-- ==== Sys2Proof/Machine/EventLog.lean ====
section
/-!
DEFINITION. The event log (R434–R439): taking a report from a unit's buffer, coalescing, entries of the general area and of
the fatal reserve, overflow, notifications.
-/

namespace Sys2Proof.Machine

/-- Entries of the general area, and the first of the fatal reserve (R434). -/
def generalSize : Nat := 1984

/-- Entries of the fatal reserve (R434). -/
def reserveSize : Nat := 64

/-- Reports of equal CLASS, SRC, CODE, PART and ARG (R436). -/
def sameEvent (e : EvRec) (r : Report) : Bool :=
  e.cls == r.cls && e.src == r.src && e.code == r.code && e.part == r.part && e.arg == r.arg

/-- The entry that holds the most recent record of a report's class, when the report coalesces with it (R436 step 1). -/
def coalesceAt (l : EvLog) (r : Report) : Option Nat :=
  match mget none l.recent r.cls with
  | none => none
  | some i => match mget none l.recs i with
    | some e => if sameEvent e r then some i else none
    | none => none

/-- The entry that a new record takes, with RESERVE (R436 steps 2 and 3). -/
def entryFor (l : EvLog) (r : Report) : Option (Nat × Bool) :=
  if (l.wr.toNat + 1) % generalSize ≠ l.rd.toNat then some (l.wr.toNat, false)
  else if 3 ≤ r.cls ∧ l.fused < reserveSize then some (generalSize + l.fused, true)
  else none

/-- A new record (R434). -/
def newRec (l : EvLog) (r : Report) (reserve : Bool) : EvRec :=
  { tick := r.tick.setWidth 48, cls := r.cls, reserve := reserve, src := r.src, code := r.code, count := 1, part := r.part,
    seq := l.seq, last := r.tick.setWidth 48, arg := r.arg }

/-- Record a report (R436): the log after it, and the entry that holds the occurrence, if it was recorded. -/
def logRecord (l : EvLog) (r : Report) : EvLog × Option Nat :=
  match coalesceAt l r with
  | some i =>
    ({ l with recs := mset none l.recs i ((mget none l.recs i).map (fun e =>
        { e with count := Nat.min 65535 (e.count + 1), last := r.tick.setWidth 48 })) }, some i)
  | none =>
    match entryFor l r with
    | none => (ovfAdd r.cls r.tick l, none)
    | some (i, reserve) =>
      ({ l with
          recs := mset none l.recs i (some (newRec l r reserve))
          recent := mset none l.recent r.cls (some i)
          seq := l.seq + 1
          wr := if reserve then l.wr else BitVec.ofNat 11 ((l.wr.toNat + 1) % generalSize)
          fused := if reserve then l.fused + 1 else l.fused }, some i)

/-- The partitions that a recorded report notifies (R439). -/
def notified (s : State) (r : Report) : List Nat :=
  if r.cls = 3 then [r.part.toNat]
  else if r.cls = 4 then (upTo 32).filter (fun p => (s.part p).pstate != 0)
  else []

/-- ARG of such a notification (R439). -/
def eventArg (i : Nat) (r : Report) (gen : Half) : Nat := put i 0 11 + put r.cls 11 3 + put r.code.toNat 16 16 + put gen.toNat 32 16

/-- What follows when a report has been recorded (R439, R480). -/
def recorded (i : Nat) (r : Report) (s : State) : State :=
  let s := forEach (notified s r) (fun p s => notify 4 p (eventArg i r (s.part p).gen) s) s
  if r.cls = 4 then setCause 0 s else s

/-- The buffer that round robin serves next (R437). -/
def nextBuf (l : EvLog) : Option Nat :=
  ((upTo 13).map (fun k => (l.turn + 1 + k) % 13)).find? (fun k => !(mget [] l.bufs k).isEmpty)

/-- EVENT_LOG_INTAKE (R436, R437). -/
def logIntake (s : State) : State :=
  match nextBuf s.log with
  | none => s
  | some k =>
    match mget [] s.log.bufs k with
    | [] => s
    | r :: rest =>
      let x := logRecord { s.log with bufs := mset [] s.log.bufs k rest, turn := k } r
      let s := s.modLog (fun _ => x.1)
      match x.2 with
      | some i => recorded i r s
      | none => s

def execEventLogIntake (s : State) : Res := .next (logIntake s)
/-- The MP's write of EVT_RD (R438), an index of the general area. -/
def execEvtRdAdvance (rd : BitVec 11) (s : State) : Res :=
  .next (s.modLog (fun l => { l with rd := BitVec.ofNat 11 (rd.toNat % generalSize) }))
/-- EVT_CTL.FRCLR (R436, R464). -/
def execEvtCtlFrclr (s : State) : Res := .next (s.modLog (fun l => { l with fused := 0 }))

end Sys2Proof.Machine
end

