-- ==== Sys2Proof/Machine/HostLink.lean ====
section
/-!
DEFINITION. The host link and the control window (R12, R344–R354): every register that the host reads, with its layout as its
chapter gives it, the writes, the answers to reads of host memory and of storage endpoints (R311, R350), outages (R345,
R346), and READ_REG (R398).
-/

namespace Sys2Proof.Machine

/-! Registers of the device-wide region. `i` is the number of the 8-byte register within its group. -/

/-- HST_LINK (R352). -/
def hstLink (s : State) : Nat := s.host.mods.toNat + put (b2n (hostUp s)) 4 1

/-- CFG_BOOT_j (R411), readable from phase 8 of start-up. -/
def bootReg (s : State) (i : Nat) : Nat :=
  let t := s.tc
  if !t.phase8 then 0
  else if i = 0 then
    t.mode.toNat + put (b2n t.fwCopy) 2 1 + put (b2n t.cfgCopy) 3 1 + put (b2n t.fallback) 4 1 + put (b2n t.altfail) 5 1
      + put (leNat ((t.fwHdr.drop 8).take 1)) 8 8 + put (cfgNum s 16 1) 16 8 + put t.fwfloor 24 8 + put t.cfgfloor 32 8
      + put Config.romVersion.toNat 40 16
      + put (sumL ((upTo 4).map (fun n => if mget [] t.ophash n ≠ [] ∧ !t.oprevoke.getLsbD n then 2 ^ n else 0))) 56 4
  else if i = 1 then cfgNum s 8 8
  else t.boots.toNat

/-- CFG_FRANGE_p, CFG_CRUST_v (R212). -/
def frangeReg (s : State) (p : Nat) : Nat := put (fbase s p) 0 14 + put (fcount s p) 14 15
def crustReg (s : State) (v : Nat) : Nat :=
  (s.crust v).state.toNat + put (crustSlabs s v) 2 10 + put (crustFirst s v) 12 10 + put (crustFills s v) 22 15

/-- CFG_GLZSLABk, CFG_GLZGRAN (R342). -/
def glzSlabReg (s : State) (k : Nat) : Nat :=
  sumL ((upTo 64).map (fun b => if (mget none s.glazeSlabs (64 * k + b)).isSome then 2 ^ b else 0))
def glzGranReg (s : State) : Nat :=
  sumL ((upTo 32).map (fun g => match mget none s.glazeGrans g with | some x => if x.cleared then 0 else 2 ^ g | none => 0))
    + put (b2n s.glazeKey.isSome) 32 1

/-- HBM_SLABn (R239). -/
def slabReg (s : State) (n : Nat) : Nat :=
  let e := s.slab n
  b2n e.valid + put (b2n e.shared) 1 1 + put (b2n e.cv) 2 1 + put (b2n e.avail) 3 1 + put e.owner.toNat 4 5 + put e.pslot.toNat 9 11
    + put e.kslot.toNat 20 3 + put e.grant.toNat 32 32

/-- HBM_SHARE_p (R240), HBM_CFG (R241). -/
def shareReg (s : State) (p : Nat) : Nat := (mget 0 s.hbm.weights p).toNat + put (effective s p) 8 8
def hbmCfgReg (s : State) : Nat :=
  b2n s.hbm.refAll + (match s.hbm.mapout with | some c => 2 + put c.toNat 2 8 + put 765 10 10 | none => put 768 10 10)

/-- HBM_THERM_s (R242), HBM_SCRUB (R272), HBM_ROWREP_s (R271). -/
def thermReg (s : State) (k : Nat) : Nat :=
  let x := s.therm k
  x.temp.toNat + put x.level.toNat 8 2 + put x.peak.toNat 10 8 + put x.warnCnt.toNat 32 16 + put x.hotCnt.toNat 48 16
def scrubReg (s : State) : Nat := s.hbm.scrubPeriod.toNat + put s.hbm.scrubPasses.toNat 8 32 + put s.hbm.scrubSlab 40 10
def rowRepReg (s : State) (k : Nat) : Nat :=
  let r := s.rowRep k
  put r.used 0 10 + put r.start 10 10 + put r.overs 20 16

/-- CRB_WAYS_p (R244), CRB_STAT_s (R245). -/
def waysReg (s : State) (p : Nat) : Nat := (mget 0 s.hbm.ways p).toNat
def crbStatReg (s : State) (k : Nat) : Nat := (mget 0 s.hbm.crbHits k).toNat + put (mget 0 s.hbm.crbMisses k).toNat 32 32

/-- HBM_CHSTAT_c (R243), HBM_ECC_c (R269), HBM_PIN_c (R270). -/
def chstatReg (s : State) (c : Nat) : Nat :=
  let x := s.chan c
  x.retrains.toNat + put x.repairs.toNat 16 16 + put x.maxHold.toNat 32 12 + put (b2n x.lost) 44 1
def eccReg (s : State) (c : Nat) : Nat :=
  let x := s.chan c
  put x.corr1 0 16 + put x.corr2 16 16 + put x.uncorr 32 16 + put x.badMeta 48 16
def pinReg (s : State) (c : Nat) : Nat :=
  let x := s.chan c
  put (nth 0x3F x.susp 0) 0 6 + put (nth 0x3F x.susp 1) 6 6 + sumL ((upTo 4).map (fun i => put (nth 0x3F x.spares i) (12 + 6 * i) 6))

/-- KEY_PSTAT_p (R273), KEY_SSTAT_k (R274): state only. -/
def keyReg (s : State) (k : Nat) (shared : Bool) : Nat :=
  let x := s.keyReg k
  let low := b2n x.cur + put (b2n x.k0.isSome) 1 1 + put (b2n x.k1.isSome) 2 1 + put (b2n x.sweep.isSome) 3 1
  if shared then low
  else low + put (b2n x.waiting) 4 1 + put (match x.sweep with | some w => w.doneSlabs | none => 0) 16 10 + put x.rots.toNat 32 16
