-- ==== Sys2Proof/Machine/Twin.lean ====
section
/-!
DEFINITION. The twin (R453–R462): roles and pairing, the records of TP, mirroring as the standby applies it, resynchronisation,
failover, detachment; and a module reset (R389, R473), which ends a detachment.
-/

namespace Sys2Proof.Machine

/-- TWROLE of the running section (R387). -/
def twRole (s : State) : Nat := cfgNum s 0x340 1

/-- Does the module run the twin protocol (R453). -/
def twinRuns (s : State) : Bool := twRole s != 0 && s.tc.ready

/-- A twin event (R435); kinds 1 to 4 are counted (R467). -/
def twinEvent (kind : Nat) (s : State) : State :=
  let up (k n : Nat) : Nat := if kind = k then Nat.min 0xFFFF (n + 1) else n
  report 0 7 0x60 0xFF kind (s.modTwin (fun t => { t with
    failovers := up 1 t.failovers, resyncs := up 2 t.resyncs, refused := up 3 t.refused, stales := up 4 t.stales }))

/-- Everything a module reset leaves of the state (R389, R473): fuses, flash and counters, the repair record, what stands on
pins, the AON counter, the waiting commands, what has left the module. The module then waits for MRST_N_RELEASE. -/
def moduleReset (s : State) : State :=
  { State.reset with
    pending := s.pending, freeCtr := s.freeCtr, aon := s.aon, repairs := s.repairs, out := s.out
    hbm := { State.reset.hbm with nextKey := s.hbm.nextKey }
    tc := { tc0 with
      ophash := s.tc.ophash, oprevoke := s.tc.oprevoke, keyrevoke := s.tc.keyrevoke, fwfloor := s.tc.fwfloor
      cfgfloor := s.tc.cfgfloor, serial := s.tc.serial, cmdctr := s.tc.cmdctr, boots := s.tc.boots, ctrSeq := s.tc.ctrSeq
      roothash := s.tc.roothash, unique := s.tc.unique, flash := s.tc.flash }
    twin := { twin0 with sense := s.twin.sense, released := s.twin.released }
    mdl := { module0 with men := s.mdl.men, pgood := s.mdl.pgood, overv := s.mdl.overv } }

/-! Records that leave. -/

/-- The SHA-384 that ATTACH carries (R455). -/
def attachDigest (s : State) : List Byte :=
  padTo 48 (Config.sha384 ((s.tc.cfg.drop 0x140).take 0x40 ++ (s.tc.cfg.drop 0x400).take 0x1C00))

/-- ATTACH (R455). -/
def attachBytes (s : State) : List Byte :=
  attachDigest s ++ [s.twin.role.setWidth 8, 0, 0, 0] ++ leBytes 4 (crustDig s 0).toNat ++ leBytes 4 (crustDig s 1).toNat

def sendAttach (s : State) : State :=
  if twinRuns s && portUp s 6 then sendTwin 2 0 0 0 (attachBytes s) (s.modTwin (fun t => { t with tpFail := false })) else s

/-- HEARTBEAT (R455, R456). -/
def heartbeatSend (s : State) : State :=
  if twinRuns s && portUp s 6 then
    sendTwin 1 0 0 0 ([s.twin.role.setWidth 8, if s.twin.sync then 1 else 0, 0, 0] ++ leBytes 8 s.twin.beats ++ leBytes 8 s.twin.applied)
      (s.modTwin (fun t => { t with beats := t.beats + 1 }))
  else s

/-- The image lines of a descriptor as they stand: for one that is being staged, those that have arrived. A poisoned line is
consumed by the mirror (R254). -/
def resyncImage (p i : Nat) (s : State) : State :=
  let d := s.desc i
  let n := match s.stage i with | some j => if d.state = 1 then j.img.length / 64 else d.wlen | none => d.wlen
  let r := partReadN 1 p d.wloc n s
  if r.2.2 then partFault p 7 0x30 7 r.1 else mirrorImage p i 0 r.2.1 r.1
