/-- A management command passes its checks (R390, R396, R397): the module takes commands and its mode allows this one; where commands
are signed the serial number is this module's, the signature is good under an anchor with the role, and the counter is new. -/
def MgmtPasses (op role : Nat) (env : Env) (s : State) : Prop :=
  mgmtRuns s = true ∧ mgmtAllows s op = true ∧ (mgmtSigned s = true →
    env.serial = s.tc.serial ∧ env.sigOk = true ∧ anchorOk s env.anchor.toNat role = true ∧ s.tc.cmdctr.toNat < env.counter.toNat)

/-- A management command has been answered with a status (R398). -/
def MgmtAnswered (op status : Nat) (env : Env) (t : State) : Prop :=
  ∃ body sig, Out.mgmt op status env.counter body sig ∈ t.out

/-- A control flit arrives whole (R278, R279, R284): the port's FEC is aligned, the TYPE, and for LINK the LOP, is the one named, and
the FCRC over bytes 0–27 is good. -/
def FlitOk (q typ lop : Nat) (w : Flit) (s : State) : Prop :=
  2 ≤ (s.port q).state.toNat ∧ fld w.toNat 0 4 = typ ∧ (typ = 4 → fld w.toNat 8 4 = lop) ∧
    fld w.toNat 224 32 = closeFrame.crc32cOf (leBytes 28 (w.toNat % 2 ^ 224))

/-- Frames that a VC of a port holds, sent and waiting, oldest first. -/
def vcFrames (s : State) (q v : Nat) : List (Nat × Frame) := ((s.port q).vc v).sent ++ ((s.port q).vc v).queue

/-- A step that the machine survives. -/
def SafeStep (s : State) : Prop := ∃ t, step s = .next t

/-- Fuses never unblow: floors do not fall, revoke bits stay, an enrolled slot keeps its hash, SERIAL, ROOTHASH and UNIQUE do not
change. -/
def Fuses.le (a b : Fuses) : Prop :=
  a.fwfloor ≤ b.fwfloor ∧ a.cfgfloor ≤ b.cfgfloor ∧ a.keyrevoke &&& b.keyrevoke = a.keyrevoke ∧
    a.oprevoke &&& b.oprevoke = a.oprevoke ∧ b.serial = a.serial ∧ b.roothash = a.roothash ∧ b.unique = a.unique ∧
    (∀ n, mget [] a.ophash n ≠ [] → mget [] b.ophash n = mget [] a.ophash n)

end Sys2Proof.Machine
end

□ □ □ □

▶ **INSTRUCTIONS TO FOLLOW**: Give back, unchanged, the run of lines in the listing above that begins at the line containing "HST_LINK (R352). -/" and ends at the line containing "else if i = 0 then", both included.

▶ **WRITTEN RESPONSE**:
/-- HST_LINK (R352). -/
def hstLink (s : State) : Nat := s.host.mods.toNat + put (b2n (hostUp s)) 4 1

/-- CFG_BOOT_j (R411), readable from phase 8 of start-up. -/
def bootReg (s : State) (i : Nat) : Nat :=
  let t := s.tc
  if !t.phase8 then 0
  else if i = 0 then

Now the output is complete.